-- ==== Sys2Proof/Machine/Translate.lean ====
section
/-! DEFINITION. Page tables, targets and translation caches (R137, R143 to R152). -/

namespace Sys2Proof.Machine

/-- What a translation yields: a leaf with its page bits, a reason of R148, or an uncorrectable error in a table
entry (R272). -/
inductive Tr where
  | ok (leaf bits : Nat)
  | miss (reason : Nat)
  | ue
  deriving DecidableEq, Repr

/-- The page bits of a size code (R144). -/
def sizeBits : Nat → Nat
  | 0 => 12 | 1 => 14 | 2 => 16 | 3 => 18 | 4 => 20 | 5 => 21
  | 6 => 23 | 7 => 25 | 8 => 27 | 9 => 29 | 10 => 30 | _ => 32

/-- Whether a leaf's size code is allowed at a level (R143). -/
def sizeAtLevel (level size : Nat) : Bool :=
  match level with
  | 1 => size == 11
  | 2 => 5 ≤ size && size ≤ 10
  | 3 => size ≤ 4
  | _ => false

/-- Whether a leaf's size code is allowed for its target type (R145, R146). -/
def sizeForType (type size : Nat) : Bool :=
  match type with
  | 1 => size ≤ 3
  | 3 | 6 => size ≤ 4
  | _ => size ≤ 11

/-- Whether the fields of a leaf that its type requires to be zero are zero (R145, R146). -/
def zerosForType (type leaf : Nat) : Bool :=
  let frame := fld leaf 12 40
  let sel := fld leaf 52 10
  match type with
  | 0 | 3 => sel == 0
  | 1 => sel == 0 && fld leaf 34 18 == 0
  | 4 => frame == 0
  | 5 | 6 => sel / 2 == 0
  | _ => true

/-- Judge a leaf found at a level: type 111 is reason 0x02, a malformed one 0x04, an alias 0x05 (R145 to R148);
that type 111 comes before any other malformation is the model's reading (log entry 27). -/
def judgeLeaf (level leaf : Nat) : Tr :=
  let type := fld leaf 2 3
  let size := fld leaf 5 4
  if type = 7 then .miss 2
  else if type = 2 || 11 < size || !sizeAtLevel level size || !sizeForType type size || !zerosForType type leaf
      || fld leaf 12 (sizeBits size - 12) != 0 then .miss 4
  else if type = 0 && fld leaf 40 12 != 0 then .miss 5
  else if type = 3 && !(0x10000000000 ≤ fld leaf 12 40 * 4096 && fld leaf 12 40 * 4096 ≤ 0x101FFFFFFFF) then .miss 5
  else .ok leaf (sizeBits size)

/-- Index of an address at a level (R143). -/
def levelIndex (level va : Nat) : Nat :=
  match level with
  | 0 => fld va 44 12
  | 1 => fld va 32 12
  | 2 => fld va 21 11
  | _ => fld va 12 9

/-- Alignment bits of the table below a level (R143). -/
def nextAlign : Nat → Nat
  | 0 => 15
  | 1 => 14
  | _ => 12

/-- The walk from a table at a level, with as many levels left as the fuel says (R143, R144). -/
def walkFrom (s : State) (va : Nat) : Nat → Nat → Nat → Tr
  | 0, _, _ => .miss 4
  | fuel + 1, level, table =>
    let k := table + 8 * levelIndex level va
    if s.marked k 8 then .ue
    else
      let e := s.readN k 8
      if !bit e 0 then .miss 1
      else if bit e 1 then judgeLeaf level e
      else if level = 3 || fld e 2 10 != 0 || fld e 40 24 != 0 || fld e 12 (nextAlign level - 12) != 0 then .miss 4
      else walkFrom s va fuel (level + 1) (fld e 12 28 * 4096)

/-- A full walk of a space on a die (R143). -/
def walk (s : State) (die space va : Nat) : Tr :=
  let k := (s.dieAt die).spdir + 16 * space
  if s.marked k 8 then .ue
  else
    let e := s.readN k 8
    if !bit e 0 then .miss 1 else walkFrom s va 4 0 (fld e 15 25 * 32768)

/-- The table entries that a walk from a table reads, the last one included (R143, R151). -/
def readsFrom (s : State) (va : Nat) : Nat → Nat → Nat → List Nat
  | 0, _, _ => []
  | fuel + 1, level, table =>
    let k := table + 8 * levelIndex level va
    let e := s.readN k 8
    if s.marked k 8 || !bit e 0 || bit e 1 || level = 3 then [k] else k :: readsFrom s va fuel (level + 1) (fld e 12 28 * 4096)

/-- The entries that a walk of a space reads: that of the space directory, then the tables'. -/
def walkReads (s : State) (die space va : Nat) : List Nat :=
  let k := (s.dieAt die).spdir + 16 * space
  let e := s.readN k 8
  if s.marked k 8 || !bit e 0 then [k] else k :: readsFrom s va 4 0 (fld e 15 25 * 32768)

/-- Whether a cached translation covers an address of a space. -/
def Transl.covers (t : Transl) (space va : Nat) : Bool := t.space == space && t.page == va / 2 ^ t.bits

/-- Install a translation as the most recently used of a cache of n (R151). -/
def install (n : Nat) (l : List Transl) (t : Transl) : List Transl :=
  (t :: l.filter (fun u => !(u.space == t.space && u.page == t.page && u.bits == t.bits))).take n

/-- The set of a translation in a die's last-level cache (R151; which sets there are is log entry 61). -/
def Transl.llcSet (t : Transl) : Nat := (t.page + t.space) % 512

/-- Install a translation in a die's last-level cache: 8 ways, the least recently used of the set goes (R151). -/
def installLast (l : List Transl) (t : Transl) : List Transl :=
  let same := fun (u : Transl) => u.llcSet == t.llcSet
  install 8 (l.filter same) t ++ l.filter (fun u => !same u)

/-- Where a translated access goes (R146). -/
inductive Target where
  | hbm (pa : Nat)
  | array (ck off : Nat)
  | device (pa : Nat)
  | remote (module va : Nat)
  | host (port addr : Nat)
  | landing (port addr : Nat)
  deriving DecidableEq, Repr

/-- The target of an address under a leaf (R146). -/
def targetOf (leaf bits va : Nat) : Target :=
  let off := va % 2 ^ bits
  let addr := fld leaf 12 40 * 4096 + off
  match fld leaf 2 3 with
  | 0 => .hbm addr
  | 1 => .array (fld leaf 30 4 * 4096 + fld leaf 18 12) (fld leaf 12 6 * 4096 + off)
  | 3 => .device addr
  | 4 => .remote (fld leaf 52 10) va
  | 5 => .host (fld leaf 52 1) addr
  | _ => .landing (fld leaf 52 1) addr

/-- Whether a leaf permits writes, allocates in L1, streams in the L2, may share, is pinned (R144). -/
def leafWrite (leaf : Nat) : Bool := bit leaf 9
def leafL1 (leaf : Nat) : Bool := bit leaf 10
def leafStream (leaf : Nat) : Bool := bit leaf 11
def leafDedup (leaf : Nat) : Bool := bit leaf 62
def leafPinned (leaf : Nat) : Bool := bit leaf 63

/-- The three address forms (R137). -/
inductive Form where
  | near (off : Nat)
  | virt (va : Nat)
  | bad
  deriving DecidableEq, Repr

/-- Classify an address by its form (R137). -/
def formOf (a : Word) : Form :=
  let n := a.toNat
  if bit n 63 && fld n 18 45 == 0 then .near (n % 262144)
  else if fld n 56 8 == 0 then .virt n
  else .bad

/-- TVAL of an XFAULT (R148). -/
def xval (a : Word) (reason : Nat) : Word := wordOfNat (a.toNat % 2 ^ 56 + reason * 2 ^ 56)

end Sys2Proof.Machine
end

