-- ==== Sys2Proof/Machine/Almanac.lean ====
section
/-! DEFINITION. Handles (R16 to R19) and the almanac: entries, spill area, allocation, lookup, filling (R62 to R87). -/

namespace Sys2Proof.Machine

/-- A future handle (R16, R17). -/
def futureHandle (module ck slot gen : Nat) : Word :=
  wordOfNat (2 ^ 62 + module * 2 ^ 52 + (ck / 4096) * 2 ^ 48 + (ck % 4096) * 2 ^ 36 + slot * 2 ^ 24 + gen)

/-- A work-ladder handle: subkind 1 launch, 2 graph, 3 phase, 4 job (R16, R17). -/
def ladderHandle (module die index sub gen : Nat) : Word :=
  wordOfNat (2 ^ 63 + module * 2 ^ 52 + die * 2 ^ 48 + index * 2 ^ 36 + sub * 2 ^ 33 + gen)

/-- A group name (R16, R17). -/
def groupName (module ck core code gen : Nat) : Word :=
  wordOfNat (3 * 2 ^ 62 + module * 2 ^ 52 + (ck / 4096) * 2 ^ 48 + (ck % 4096) * 2 ^ 36 + core * 2 ^ 29 + code * 2 ^ 27 + gen)

/-- Fields of a handle (R16). -/
def hKind (h : Word) : Nat := fld h.toNat 62 2
def hModule (h : Word) : Nat := fld h.toNat 52 10
def hDie (h : Word) : Nat := fld h.toNat 48 4
def hCluster (h : Word) : Nat := fld h.toNat 36 12
def hSlot (h : Word) : Nat := fld h.toNat 24 12
def hGen (h : Word) : Nat := h.toNat % 16777216
def hSub (h : Word) : Nat := fld h.toNat 33 3
def hCk (h : Word) : Nat := hDie h * 4096 + hCluster h
/-- The core of a group name or place word. -/
def hCore (h : Word) : Nat := fld h.toNat 29 3

/-- Whether a handle's form is bad (R19). -/
def badForm (h : Word) : Bool :=
  let n := h.toNat
  match hKind h with
  | 0 => true
  | 1 => decide (3199 < hCluster h)
  | 2 => hSub h == 0 || 4 < hSub h || fld n 24 9 != 0
  | _ => decide (3199 < hCluster h) || fld n 32 4 != 0 || fld n 24 3 != 0

/-- The check of a handle operand on the issuing core: ILLEGAL for a bad form, XFAULT for a module that is not populated
(R19, R266). -/
def checkHandle (s : State) (h : Word) : Option (Nat × Word) :=
  if badForm h then some (1, h)
  else if s.pod.populated.contains (hModule h) then none
  else some (4, h)

/-- A place in memory that the heddle, the placer or the window reaches for: the key and the leaf in HBM or an array, under
a SPACE; none for a translation or permission miss (R75, R89, R119). -/
structure Spot where
  key : Nat
  leaf : Nat
  deriving DecidableEq, Repr

/-- The place of n bytes at an address, as the heddle reaches it. -/
def heddleSpot (s : State) (ck space va n : Nat) (write : Bool) : Option Spot × State :=
  match resolve s ck space (wordOfNat va) n (if write then .store else .load) with
  | (.ok t leaf, s1) => (t.key?.map (fun k => { key := k, leaf := leaf }), s1)
  | (.trap _ _, s1) => (none, s1)

/-- The pts of an agent of a cluster: a core, or the heddle for none (R161, R162). -/
def State.agentPts (s : State) (ck : Nat) : Option Nat → Nat
  | some k => (s.coreAt k).pts
  | none => (s.clusterAt ck).heddle.pts

/-- An agent's pts after an access (R162). -/
def State.putPts (s : State) (ck : Nat) (who : Option Nat) (t : Nat) : State :=
  match who with
  | some k => s.putCore k { s.coreAt k with pts := t }
  | none => s.putHeddle ck { (s.clusterAt ck).heddle with pts := t }

/-- A read by an agent: the line in its slice, its lease, the agent's pts (R154, R161, R162, R165). -/
def agentRead (s : State) (who : Option Nat) (ck space : Nat) (p : Spot) : State :=
  let s1 := if p.key < 2 ^ 40 then
      l2Fill s (p.key / 128 * 128) ((s.clusterAt ck).ctxAt space).ddom (leafDedup p.leaf) (leafStream p.leaf) false else s
  let (t, s2) := (settleRead s1 p.key (s.agentPts ck who)).readTime p.key (s.agentPts ck who)
  s2.putPts ck who t

/-- A write by an agent of bytes of one line (R153, R157, R161, R162, R165). -/
def agentWrite (s : State) (who : Option Nat) (ck space : Nat) (p : Spot) (bs : List Byte) : State :=
  let s1 := if p.key < 2 ^ 40 then
      l2Fill s (p.key / 128 * 128) ((s.clusterAt ck).ctxAt space).ddom (leafDedup p.leaf) (leafStream p.leaf)
        (bs.length == 128) else s
  let (t, s2) := (settleWrite s1 p.key (s.agentPts ck who)).writeTime p.key (s.agentPts ck who)
  commitBytes ((s2.putPts ck who t).noteCode p.key bs.length) ck space p.key bs p.leaf

/-- The heddle acts on an operation that carries time m at no time below it (R170). -/
def State.heddleAt (s : State) (ck m : Nat) : State :=
  let h := (s.clusterAt ck).heddle
  s.putHeddle ck { h with pts := max h.pts m }

/-- A read and a write by the heddle's agent (R161). -/
def heddleRead (s : State) (ck space : Nat) (p : Spot) : State := agentRead s none ck space p
def heddleWrite (s : State) (ck space : Nat) (p : Spot) (bs : List Byte) : State := agentWrite s none ck space p bs

/-- The kill messages of a job leave with the time of their event, for this module and, where the pod has others, for them
(R170, R275). -/
def killJob (s : State) (space code time : Nat) : State :=
  let far := if s.pod.populated.any (· != s.pod.module) then s.pod.killsFar ++ [(space, code, time)] else s.pod.killsFar
  { s with pod := { s.pod with kills := s.pod.kills ++ [(space, code, time)], killsFar := far } }

/-- A fatal context error: the die's bank records it, the job is killed (R274, R275, R276). -/
def fatalAt (s : State) (die space code unit : Nat) (addr : Word) (time : Nat) : State :=
  killJob (s.dieError die true unit 0 space addr (wordOfNat (code % 256 * 65536))) space code time

/-- A fatal context error that no agent's time stands behind. -/
def fatal (s : State) (die space code unit : Nat) (addr : Word) : State := fatalAt s die space code unit addr 0

/-- The fold of a generation (R73). -/
def foldGen (g : Nat) : Nat := g % 4096 ^^^ g / 4096

/-- The fatal context error of a miss or an uncorrectable error in a future's spill window, at its virtual address (R75, R274;
log entry 58). -/
def fatalSpill (s : State) (ck space slot gen m : Nat) : State :=
  let base := ((s.clusterAt ck).ctxAt space).spilla
  fatalAt s (ck / 4096) space 0x311 8 (wordOfNat (base + 64 * ((slot ^^^ foldGen gen) % 4096))) m

/-- The places of the sixteen records of a future's window, read by the heddle (R73, R74); none on a miss, and where
a record has an uncorrectable error (R272, R274). -/
def spillWindow (s : State) (ck space slot gen : Nat) : Option (List Spot) × State :=
  let base := ((s.clusterAt ck).ctxAt space).spilla
  let i := slot ^^^ foldGen gen
  (List.range 16).foldl
    (fun (r : Option (List Spot) × State) j =>
      match r with
      | (none, s) => (none, s)
      | (some l, s) =>
        match heddleSpot s ck space (base + 64 * ((i + j) % 4096)) 64 true with
        | (some p, s1) =>
          let s2 := heddleRead s1 ck space p
          if s2.marked p.key 64 then (none, s2) else (some (l ++ [p]), s2)
        | (none, s1) => (none, s1))
    (some [], s)

/-- Whether the record at a place is valid, and whether it is of a handle (R73). -/
def recValid (s : State) (p : Spot) : Bool := bit (s.readN (p.key + 32) 1) 7
def recOf (s : State) (h : Word) (p : Spot) : Bool := recValid s p && s.readN p.key 8 == h.toNat

/-- Encoding of an entry's state in a spill record (R73). -/
def FState.code : FState → Nat
  | .empty => 1 | .full => 2 | .poisoned => 3 | .cancelled => 4 | .free => 0 | .spilled => 5

/-- The state a spill record's code names. -/
def FState.ofCode : Nat → FState
  | 1 => .empty | 2 => .full | 3 => .poisoned | 4 => .cancelled | _ => .free

/-- Write a spill record (R73). -/
def writeRec (s : State) (ck space : Nat) (p : Spot) (h : Word) (e : Entry) : State :=
  heddleWrite s ck space p (leBytes 8 h.toNat ++ leBytes 8 e.value.toNat ++ leBytes 8 e.parent.toNat ++
    leBytes 8 e.owner.toNat ++ leBytes 32 (e.st.code + 8 * b2n e.keep + 128))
=======
Retype only this portion of the data above: the line containing "def agentRead (s", the line containing "R157, R161, R162, R165). -/", and all lines between them, exactly.

def agentRead (s : State) (who : Option Nat) (ck space : Nat) (p : Spot) : State :=
  let s1 := if p.key < 2 ^ 40 then
      l2Fill s (p.key / 128 * 128) ((s.clusterAt ck).ctxAt space).ddom (leafDedup p.leaf) (leafStream p.leaf) false else s
  let (t, s2) := (settleRead s1 p.key (s.agentPts ck who)).readTime p.key (s.agentPts ck who)
  s2.putPts ck who t

/-- A write by an agent of bytes of one line (R153, R157, R161, R162, R165). -/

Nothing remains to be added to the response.